Over the past 12 months, regular clashes erupted on the compound prompted in part by Palestinian fears that the Jews were visiting the compound as part of a plan to assert sovereignty or to divide it. Israeli prime minister Benjamin Netanyahu has repeatedly affirmed that there was no intention to change the status quo.

Benzi Gopstein says he wants to 'bring more Jews there.' Ultimately, Mr Gopstein says he wants Al Aqsa to be removed from the compound altogether. 'They can take it to Mecca. Or to Germany - there are lots of immigrants there. Someone I know was recently there and he said he feels like he's in Gaza when he is there.'

To this end, Mr Gopstein is confident in the work of the Temple Institute, a messianic organisation based in Jerusalem's Old City that sees as its 'ultimate goal' 'to see Israel rebuild the Holy Temple on Mount Moriah in Jerusalem, in accord with the Biblical commandments. The Temple Institute aims to build the new temple atop the Middle East's most volatile compound which houses the Al Aqsa mosque and Dome of the Rock shrine.

'How will it happen I don't know - but it will definitely happen,' Gopstein says.

Mr Gopstein says the popularity of Kahane's principles, is growing. 'We saw only this week that 48 per cent of Israelis support deporting Palestinians - I think it's even more than 48 per cent, but it shows that the new generation understands him [ Kahane],' while each year, more and more people attend the commemoration of his assassination.

And while Mr Gopstein himself admits that he regularly receives death threats, he says he feels himself to be popular on the Israeli street. 'I sees the reaction to us in the street - I walk on the street and people want to take selfies with me! All over the country. '

But on the streets of Jerusalem, many are angry about the group's activities.

'It's a very stupid organisation, it's anti-feminist. It's like they're saying 'Jewish girls are only for Jewish people'. It's chauvinist,' says Noam, a 26-year-old student in Jerusalem. 'They're also racist - they discriminate against everyone. Actually I think the government should forbid this kind of activity.'


'It's very worrying to see them around. They're very extreme. They tend to be very violent, especially when they hang out here,' says Hillel, 19, who serves in the army.

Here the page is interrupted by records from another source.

/-- The contents of an EDGE or GAP EDGE (R114, R116). -/
structure EdgeBody where
  number  : Nat
  side    : EdgeSide
  gap     : Bool
  entries : List EdgeEntry
deriving DecidableEq, Repr

/-- One entry of a report part (R102). -/
structure ReportEntry where
  bin        : Nat
  suspect    : Bool
  warn       : Bool
  intrusion  : Bool
  unpaired   : Bool
  contested  : Bool
  nLast      : Nat
  qBest      : Nat
  meanRadius : Option Nat
  cMin       : Option Int
deriving DecidableEq, Repr

/-- A report part; part 0 carries the summary (R102, R103). -/
structure ReportPart where
  number  : Nat
  index   : Nat
  count   : Nat
  entries : List ReportEntry
  summary : Option Summary
deriving DecidableEq, Repr

/-- The contents of a STATUS (R187). -/
structure StatusBody where
  station      : Station
  strap        : BitVec 4
  firstError   : Option ErrKind
  kinds        : Vector KindRecord 16
  occupancy    : Nat
  watchInUse   : Nat
  drainPending : Bool
  newest       : Option Nat
  oldest       : Option Nat
  marks        : BitVec 32
  failingItem  : Option Nat
deriving DecidableEq, Repr

/-- The contents of a telegram the station sends, by kind. -/
inductive TelegramBody where
  | alert (a : Alert)
  | status (b : StatusBody)
  | drained (target : Option Nat)
  | edge (e : EdgeBody)
  | report (p : ReportPart)
deriving DecidableEq, Repr

/-- A telegram in a transmit group or in the owed-telegram list: its target and contents, fixed when it was built. -/
structure Telegram where
  target : Nat
  body   : TelegramBody
deriving DecidableEq, Repr

/-! ### Watch unit (chapter 8) -/

/-- States of a local record (R133). -/
inductive WatchState where
  | pending | raised | easing
deriving DecidableEq, Repr

/-- A local record of the watch table (R133); `owed` is its owed field being RAISE. -/
structure LocalRecord where
  first        : Nat
  last         : Nat
  state        : WatchState
  confirm      : Nat
  clearCount   : Nat
  minClearance : Int
  firstSection : Nat
  lastSection  : Nat
  id           : Option Nat
  corroborated : Bool
  owed         : Bool
deriving DecidableEq, Repr

/-- A peer record of the watch table (R133). -/
structure PeerRecord where
  source : Nat
  id     : Nat
  first  : Nat
  last   : Nat
  age    : Nat
deriving DecidableEq, Repr

/-- What the watch unit holds (08, opening); local records stand in ascending first bin (DESIGN CHOICE, safe, log 26). -/
structure Watch where
  locals    : List LocalRecord
  peers     : List PeerRecord
  idCounter : Nat
  owed      : List Telegram
deriving DecidableEq, Repr

/-! ### Line interface (chapter 9) -/

/-- The telegram kinds (R155, R189). -/
inductive Kind where
  | start | restart | alert | statusReq | clear | drain | status | drained | edge | report | setup
deriving DecidableEq, Repr

/-- The receiver (R156). A reception keeps the LINE_TIMEOUT it began under, and its header once the filter has kept it (R158). -/
inductive Receiver where
  | idleWait
  | idle
  | receiving (timeout : Nat) (kept : Option Header)
deriving DecidableEq, Repr

/-- A telegram in the receive queue (R160). -/
structure Received where
  sender  : Nat
  target  : Nat
  kind    : Kind
  payload : List Byte
deriving DecidableEq, Repr

/-- The transmit groups (R161). -/
inductive TxGroup where
  | a | b | c
deriving DecidableEq, Repr

/-- A telegram as it is driven onto the line, the start bit left out (R155). -/
structure Frame where
  header  : Header
  payload : List Byte
  check   : BitVec 16
deriving DecidableEq, Repr

/-- The transmission: the group whose head is being sent, the bits driven, and whether RESTART has condemned the telegram to
leave its group however the transmission ends (R167). -/
structure Transmission where
  group     : TxGroup
  frame     : Frame
  condemned : Bool
deriving DecidableEq, Repr

/-- What the line interface holds (09, opening); `judging` is a readback mismatch awaiting judgement (R163). -/
structure Line where
  rx        : Receiver
  queue     : List Received
  groupA    : List Telegram
  groupB    : List Telegram
  groupC    : List Telegram
  tx        : Option Transmission
  breakSend : Bool
  judging   : Bool
deriving DecidableEq, Repr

'One time I was having a conversation with one of them - and right next to me, they beat out a leftist, we had to c​all an ambulance.'

'They need to be shut up,' Hillel says, as two teenage Lehava activists come towards him.

'Why are you telling lies? one of the activist shouts, coming up to stand intimidatingly close to Hillel, putting his head close as if intending to head-butt him. As Hillel walks away, the teenager clenches his arm into a fist and laughs.